It wants it bad but the Service doesn't see how to get in there. There

is a big valley that has been partially farmed for years. It is

enormously fertile, but there is only enough water in it to irrigate a

limited number of farms.



"Now, ten miles to the north, is the Makon river that never fails of

water. But as near as anyone can find out the only feasible place for

damming it is somewhere in a beastly canyon that no man has ever gone

through alive. The river is treacherous and the country would make this

look as well manicured as the Swiss Alps."



Jim listened intently. Charlie Tuck pulled at his pipe for a time, then

he said: "My end of this job is about finished.
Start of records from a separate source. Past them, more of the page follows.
-- ==== Sys2Proof/Machine/Home.lean ====
section
/-! DEFINITION. The coherent home of a half: agents, the directory and its cache, transactions, snoops, non-allocating
access, poison and the treatment of a fenced agent's lines (R165 to R187); and the leader's side of a twin pair where
it sends what it writes and holds back what it answers (R371 to R373). -/

namespace Sys2Proof.Machine

/-! ### The twin of a region (R369, R371, R373) -/

/-- The device leads while it drives TWN_LEAD low and reads it low (R378). -/
def leads (s : State) : Bool := s.twn.drives && !s.twn.lineHigh

/-- The device does a leader's work: it leads, and no RELEASE ends that at the next tick (R378). -/
def serving (s : State) : Bool := leads s && !s.twn.releasing

def pairState (s : State) : Nat := s.twn.state

/-- The region of an offset while the pair twins it: not in OFF, nor in MISMATCH. -/
def twinnedAt (s : State) (p off : Nat) : Option RegionRec :=
  if s.twn.state = 0 ∨ s.twn.state = 5 ∨ nearBase ≤ off then none
  else match regionAt s.img.layout p (off / 2097152) with
    | none => none
    | some r => if r.twinned then some r else none

/-- What a request to a twinned region meets (R369, R371). -/
inductive TwinGate where
  /-- Served here. -/
  | serve
  /-- Ends RESETTING. -/
  | resetting
  /-- A follower of a pair. -/
  | follower (r : RegionRec)
deriving DecidableEq, Repr, Inhabited

def twinGate (s : State) (p off : Nat) : TwinGate :=
  match twinnedAt s p off with
  | none => .serve
  | some r =>
    if s.twn.state = 1 then .resetting
    else if serving s then .serve
    else if s.twn.state = 3 then .follower r else .resetting

def regionId (r : RegionRec) : Nat := r.part * 256 + r.index

/-- The leader mirrors while it feeds or serves beside a follower. -/
def mirroring (s : State) : Bool := serving s && (s.twn.state = 2 || s.twn.state = 3)

def twinPeer (s : State) : Nat := match s.img.layout.spares with
  | none => 0
  | some r => r.twinPeer

/-- Send a twin packet, or keep it until fewer than 2,048 are unanswered (R372). -/
def sendTwin (s : State) (r : RegionRec) (pkt : Packet) : State :=
  let o : TwinOut := { id := s.twn.nextTwin, seq := pkt.seq.toNat, addr := pkt.addr.toNat, region := regionId r,
                       since := frameOf s }
  let s := { s with twn := { s.twn with nextTwin := s.twn.nextTwin + 1 } }
  if s.twn.sent.length < 2048 then inject { s with twn := { s.twn with sent := s.twn.sent ++ [o] } } pkt
  else { s with twn := { s.twn with toSend := s.twn.toSend ++ [(o, pkt)] } }

/-- A mirror write of bytes just written at an address (R372). -/
def mirrorWrite (s : State) (r : RegionRec) (seq : BitVec 32) (addr : Nat) (bs : List Byte) : State :=
  sendTwin s r (newPacket s .twinWr (twinPeer s) r.part seq addr bs)

/-- Mirror what the home, or an atomic, has written; in RESYNC every write of the leader (R371, R381). -/
def mirrorAt (s : State) (always : Bool) (seq : BitVec 32) (p off : Nat) (bs : List Byte) : State :=
  match twinnedAt s p off with
  | none => s
  | some r => if mirroring s ∧ (always ∨ s.twn.state = 2) then mirrorWrite s r seq (poolAddr p off) bs else s

/-- Twin packets of a region that the follower has not answered. -/
def twinWaits (s : State) (r : RegionRec) : List Nat :=
  ((s.twn.sent ++ s.twn.toSend.map (·.1)).filter (fun o => o.region = regionId r)).map (·.id)

/-- An answer the leader holds back while twin packets of its region are unanswered (R373). -/
def reply (s : State) (v : Service) (a : Ans) : State :=
  let addr := v.req.pkt.addr.toNat
  match twinnedAt s (addrPart addr) (addrOff addr) with
  | none => finish s v a
  | some r =>
    let held := regionCoherent r || pktOp v.req.pkt = .publish || pktOp v.req.pkt = .atom
    let ws := twinWaits s r
    if held ∧ s.twn.state = 3 ∧ serving s ∧ ws ≠ [] then
      { s with twn := { s.twn with answers := s.twn.answers ++ [{ svc := v, answer := a, waits := ws }] } }
    else finish s v a

/-- Everything R373 holds back is answered. -/
def sendHeldBack (s : State) : State :=
  s.twn.answers.foldl (fun s a => finish s a.svc a.answer) { s with twn := { s.twn with answers := [] } }

/-- Twin packets stop: none is awaited and none waits to be sent. -/
def stopTwinPackets (s : State) : State := { s with twn := { s.twn with sent := [], toSend := [] } }

/-- The follower of a pair copies anew: what its last life left unanswered is awaited no more, and the leader feeds it
(R373, R381, log entry 58). -/
def feedAgain (s : State) : State :=
  let s := sendHeldBack (stopTwinPackets s)
  { s with twn := { s.twn with state := 2 } }

/-- A request leaves service without an answer of this device: a forwarder has answered it. -/
def dropSvc (s : State) (ticket : Nat) : State :=
  { s with svc := s.svc.filter (fun x => x.ticket ≠ ticket) }

/-! ### Agents (R166, R167, R175) -/

def agentsOf (l : Layout) (p : Nat) : List Nat :=
  (sortBy (fun a b => decide (a ≤ b))
    ((l.allots.filter (fun r => flowPart r.key = p && !flowHost r.key)).map (fun r => flowReq r.key))).take 64

def agentIndex (s : State) (p node : Nat) : Option Nat :=
  (agentsOf s.img.layout p).findIdx? (fun n => n == node)

def agentNode (s : State) (p j : Nat) : Nat := (agentsOf s.img.layout p).getD j 0

/-- Hops of one leg, and of the whole route (R149). -/
def legHops (a b n : Nat) : Nat := min (ringDist a b n) (n - ringDist a b n)
def ringHops (r : RingRec) (a b : Nat) : Nat :=
  legHops (a % 64) (b % 64) r.rowLen + legHops (a / 64) (b / 64) r.colLen

def distTo (s : State) (a b : Nat) : Nat := match s.img.layout.ring with
  | none => 0
  | some r => ringHops r a b

/-- The holder nearest a node, ties to the lower agent index. -/
def nearestHolder (s : State) (p : Nat) (holders : List Nat) (node : Nat) : Option Nat :=
  minBy (fun j => distTo s (agentNode s p j) node) holders

/-! ### The directory (R169 to R172, R185) -/

/-- STATE's codes (R170). -/
def dirCode : DirState → Nat
  | .I => 0 | .S => 1 | .X => 2 | .O => 3 | .P => 4 | .reserved => 5

def dirOfCode : Nat → DirState
  | 0 => .I | 1 => .S | 2 => .X | 3 => .O | 4 => .P | _ => .reserved

/-- The 128 bits of an entry: SHARERS, STATE, OWNER, zero (R169). -/
def dirWord (e : DirEntry) : Nat := e.sharers <<< 64 ||| dirCode e.st <<< 61 ||| e.owner <<< 55

def dirOfWord (w : Nat) : DirEntry :=
  { st := dirOfCode (bitsOf w 61 3), owner := bitsOf w 55 6, sharers := bitsOf w 64 64 }
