-- ==== Sys2Proof/Machine/Coherence.lean ====
section
/-! DEFINITION. The coherence commands at the home: requests of agents, their answers, grant acknowledgements, the answer
timeout and the sweep of a fenced agent (R165 to R187). -/

namespace Sys2Proof.Machine

/-- A coherent opcode needs a mapped line of a DATA or SHARED region (R31, R145). -/
def coherentLine (s : State) (addr : Nat) : Bool :=
  match placeOf s (addrPart addr) (addrOff addr) with
  | .pinned r _ _ => regionCoherent r
  | _ => false

/-- The requester is an agent of the line's partition that a fence holds, which lasts until a partition image takes effect
(R184, R382). -/
def agentFenced (s : State) (v : Service) : Bool :=
  let p := addrPart v.req.pkt.addr.toNat
  match agentIndex s p v.req.pkt.src.toNat with
  | none => false
  | some j => (partGet s p).fenced.testBit j

/-- RD_S, RD_X and UPG reach the home. -/
def serveAgent (s : State) (ticket : Nat) (o : Op) (op : LineOp) : State :=
  match svcFind s ticket with
  | none => s
  | some v =>
    let addr := v.req.pkt.addr.toNat
    if pktOp v.req.pkt ≠ o ∨ stopped s v ∨ begun s v ∨ earlierSame s v ∨ earlierHome s v then s
    else if !coherentLine s addr then finish s v (endWith .fault (some addr))
    else if agentFenced s v then finish s v (endWith .fenced (some addr))
    else match twinFirst s v false with
      | some s => s
      | none =>
        let s := translateRequest s v addr 64
        settle (startJob s { svc := v, op := op, line := addr / 64 * 64, addr := addr, idx := 0, len := 64, bytes := [] })

/-- WB and EVCT reach the home. -/
def serveEvict (s : State) (ticket : Nat) (o : Op) : State :=
  match svcFind s ticket with
  | none => s
  | some v =>
    let addr := v.req.pkt.addr.toNat
    let owed := s.coh.txns.any (fun t => t.owed.any (fun x => x.svc.ticket == ticket))
    if pktOp v.req.pkt ≠ o ∨ stopped s v ∨ begun s v ∨ owed ∨ earlierUnserved s v ∨ earlierHome s v then s
    else if !coherentLine s addr then finish s v (endWith .fault (some addr))
    else if agentFenced s v then finish s v (endWith .fenced (some addr))
    else match twinFirst s v false with
      | some s => s
      | none => settle (evict (translateRequest s v addr 64) v (if o = .wb then some v.req.pkt.payload else none))

def execRdS (ticket clk : Nat) (s : State) : Host.Outcome State Fault Refusal :=
  .next (serveAgent (seenClk s clk) ticket .rdS .rdS)
def execRdX (ticket clk : Nat) (s : State) : Host.Outcome State Fault Refusal :=
  .next (serveAgent (seenClk s clk) ticket .rdX .rdX)
def execUpg (ticket clk : Nat) (s : State) : Host.Outcome State Fault Refusal :=
  .next (serveAgent (seenClk s clk) ticket .upg .upg)
def execWb (ticket clk : Nat) (s : State) : Host.Outcome State Fault Refusal :=
  .next (serveEvict (seenClk s clk) ticket .wb)
def execEvct (ticket clk : Nat) (s : State) : Host.Outcome State Fault Refusal :=
  .next (serveEvict (seenClk s clk) ticket .evct)

/-- Take the oldest sunk packet that meets a test. -/
def takeInbox (s : State) (f : Packet → Bool) : Option (Sunk × State) :=
  (takeFirst (fun x => f x.pkt) s.fab.inbox).map (fun r => (r.1, { s with fab := { s.fab with inbox := r.2 } }))

/-- SNP_RSP (R180, R181): the oldest one sunk. -/
def execSnpRsp (clk : Nat) (s : State) : Host.Outcome State Fault Refusal :=
  match takeInbox (seenClk s clk) (fun p => pktOp p = .snpRsp) with
  | none => .next (seenClk s clk)
  | some (x, s) => .next (settle (snoopAnswer s x.pkt none))

/-- SNP_DATA (R180, R181): its line is written to memory where the transaction takes it. -/
def execSnpData (clk : Nat) (s : State) : Host.Outcome State Fault Refusal :=
  match takeInbox (seenClk s clk) (fun p => pktOp p = .snpData) with
  | none => .next (seenClk s clk)
  | some (x, s) => .next (settle (snoopAnswer s x.pkt (some x.pkt.payload)))

/-- FWD_DATA addressed to the home (R181, R184). -/
def execFwdData (clk : Nat) (s : State) : Host.Outcome State Fault Refusal :=
  match takeInbox (seenClk s clk) (fun p => pktOp p = .fwdData) with
  | none => .next (seenClk s clk)
  | some (x, s) => .next (settle (forwardData s x.pkt))

/-- A CMP that answers a twin packet of this leader (R372, R373). -/
def isTwinCmp (s : State) (p : Packet) : Bool :=
  pktOp p = .cmp && decide (p.src.toNat = twinPeer s) &&
    s.twn.sent.any (fun o => o.seq = p.seq.toNat && o.addr = p.addr.toNat)

/-- GRANT_ACKNOWLEDGEMENT (R174, R181). -/
def execGrantAcknowledgement (clk : Nat) (s : State) : Host.Outcome State Fault Refusal :=
  match takeInbox (seenClk s clk) (fun p => pktOp p = .cmp && !isTwinCmp s p) with
  | none => .next (seenClk s clk)
  | some (x, s) => .next (settle (grantAck s x.pkt))

/-- Agents from which a transaction still awaits a message (R181). -/
def awaited (t : Txn) : List Nat :=
  match t.busy with
  | .BI => t.pend
  | .BF => t.fwd.toList ++ t.agent.toList
  | .BG => t.agent.toList
  | .BR => t.fwd.toList

/-- COH_ANSWER_TIMEOUT (R181): STO frames have passed: the management interrupt is raised and STALL is set for every
agent awaited; the transaction stays open. -/
def execCohAnswerTimeout (txn : Nat) (s : State) : Host.Outcome State Fault Refusal :=
  match s.coh.txns.find? (fun t => t.id == txn) with
  | none => .next s
  | some t =>
    if t.stalled ∨ frameOf s < t.since + s.coh.sto then .next s
    else
      let s := noteFlags s ((awaited t).map (fun n => 1024 + 64 * t.part + n))
      let s := putTxn { s with di := { s.di with irq := true } } { t with stalled := true }
      .next (partMod s t.part (fun x => { x with stall := (awaited t).foldl withSharer x.stall }))

/-- FENCE_SWEEP_LINE (R184): one line of a partition is treated for every fenced agent that still awaits it. -/
def execFenceSweepLine (part : Fin 32) (line : Nat) (s : State) : Host.Outcome State Fault Refusal :=
  let due := (s.coh.sweepLeft.filter (fun x => x.1 = part.val && x.2.1 = line)).map (fun x => x.2.2)
  .next (settle (endSweep (due.foldl (fun s j => treatLine s part.val line j) s) part.val))

end Sys2Proof.Machine
end

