-- ==== Sys2Proof/Machine/Ethernet.lean ====
section
/-! DEFINITION. Ethernet host access: frames, queue pairs, RDMA operations, control messages and their answers
(R321 to R337). Opcodes and header places of RoCEv2 are IBTA's (log entry 11). -/

namespace Sys2Proof.Machine

/-! ### Frames (R321, R322, R323) -/

/-- An address of a port as its four ETH_IP words spell it (R336). -/
def ethAddress (s : State) (port i : Nat) : Nat :=
  (List.range 4).foldl (fun acc w => acc * 2 ^ 32 + (tblGet (fun _ => 0) s.eth.ip (16 * port + 4 * i + w)).toNat) 0

/-- One of the port's four addresses; an unused one matches nothing (R322, R336). -/
def ethOwns (s : State) (port : Nat) (a : BitVec 128) : Bool :=
  decide (a.toNat ≠ 0) && (List.range 4).any (fun i => ethAddress s port i == a.toNat)

/-- Index of the queue pair of a QPN: 4,096 for the management queue pair (R323). -/
def qpIndex (qpn : Nat) : Option Nat :=
  if qpn = 2 then some 4096 else if 0x1000 ≤ qpn ∧ qpn < 0x2000 then some (qpn - 0x1000) else none

/-- The peer address of a queue pair (R334, R337). -/
def qpPeer (q : Qp) : Nat := (nextHop q).ip

def ethPort (s : State) (port : Nat) : EthPort := s.eth.ports.getD port {}
def ethPortMod (s : State) (port : Nat) (f : EthPort → EthPort) : State :=
  { s with eth := { s.eth with ports := setAt s.eth.ports port (f (ethPort s port)) } }

/-- A discarded frame (R322, R323). -/
def ethDiscard (s : State) (port : Nat) : State := ethPortMod s port (fun x => { x with other := sat16 x.other })

/-- What a RoCE packet is for the device (R325). -/
inductive RoceKind where
  | write | read | atomic | send | ack | unsupported | response
deriving DecidableEq, Repr

def roceKind (op : Nat) : RoceKind :=
  if op = 0x06 ∨ op = 0x07 ∨ op = 0x08 ∨ op = 0x0A then .write
  else if op = 0x0C then .read
  else if op = 0x13 ∨ op = 0x14 then .atomic
  else if op = 0x00 ∨ op = 0x01 ∨ op = 0x02 ∨ op = 0x04 then .send
  else if op = 0x11 then .ack
  else if 0x80 ≤ op ∧ op < 0xA0 then .response
  else if 0x0D ≤ op % 32 ∧ op % 32 ≤ 0x12 ∧ op / 32 ≠ 1 ∧ op / 32 ≠ 3 then .response
  else .unsupported

/-! ### Sequence (R326, R331) -/

/-- What the PSN makes of a request packet. -/
inductive Turn where
  | drop | gap | duplicate | expected
deriving DecidableEq, Repr

/-- A packet is discarded unless its queue pair is RTS and its P_Key is accepted (R324, R326). -/
def qpTurn (q : Qp) (p : RocePacket) : Turn :=
  if q.state ≠ 1 ∨ p.pkey.toNat % 2 ^ 15 ≠ 2 ^ 15 - 1 then .drop
  else
    let d := ringDist q.epsn p.psn.toNat (2 ^ 24)
    if d = 0 then .expected else if d < 2 ^ 23 then .gap else .duplicate

/-- The first packet after a gap receives NAK PSN sequence error (R331). -/
def seqNak (s : State) (qi : Nat) : State :=
  let q := qpGet s qi
  if q.gap then s
  else respond (qpSet s qi { q with gap := true }) qi { psn := q.epsn, known := some [nakPacket s qi q.epsn 0x60] }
I like the exploring end

of the work best, anyhow. I was with the Geological Survey for ten years

before the Reclamation Service was created. I made the preliminary

surveys for this project and for the Whitson. I tell you, Manning,

that's the greatest work in the world--getting out into the wilderness

and finding the right spot for civilization to come and thrive. There's

where you get a sense of power that makes you feel like a Pilgrim

Father. The Reclamation Service is a great pipe dream. Some of the

finest men in the country are in it today and nobody knows it."



"Like Mr. Freet," said Jim.



Jim thought that Tuck hesitated for a moment before he answered. "Yes,

and a dozen others. I consider it a privilege to work with them. Say,

Manning, if some way they could find the right level in that canyon and

drive a tunnel through its solid granite walls, they could send the

Makon over into the valley."



"Why doesn't the Service send a man to explore the crevice?" asked Jim.



"That's what I say!" cried Tuck. "Just because a lot of cold feet claim

it can't be done, just because no man has come through that crevice

alive, is no reason one won't. Say, Manning, if I can get the Service to

send me up there, will you go with me?"



"Me!" gasped Jim.



Tuck nodded in his gentle way. "Yes, you see I like you. You are more

congenial than most of the fellows here to me. On a trip like that you

want to be mighty sure you like the fellow you are going to be with.

Then I think you would learn more on a trip like that than in a year of

the sort of work Freet plans for you. And last, because I think you've

got the same kind of feeling for the Service that I have though you've

been here so short a time. It's something that's born in you. What do

you say, Manning?"



Jim never had felt so flattered in his life. And Adventure called to him

like a ship to a land-locked mariner.



"Gee!" he cried, "but you're good to ask me, Mr. Tuck! Bet your life

I'll go!"



Tuck emptied his pipe and rose. "I'll go see Freet now and persuade him

to get busy with the Chief in Washington. One thing, Manning. It will be

a dangerous undertaking. We may not come through alive. You must get

used to the idea, though, that every Project demands its toll of deaths.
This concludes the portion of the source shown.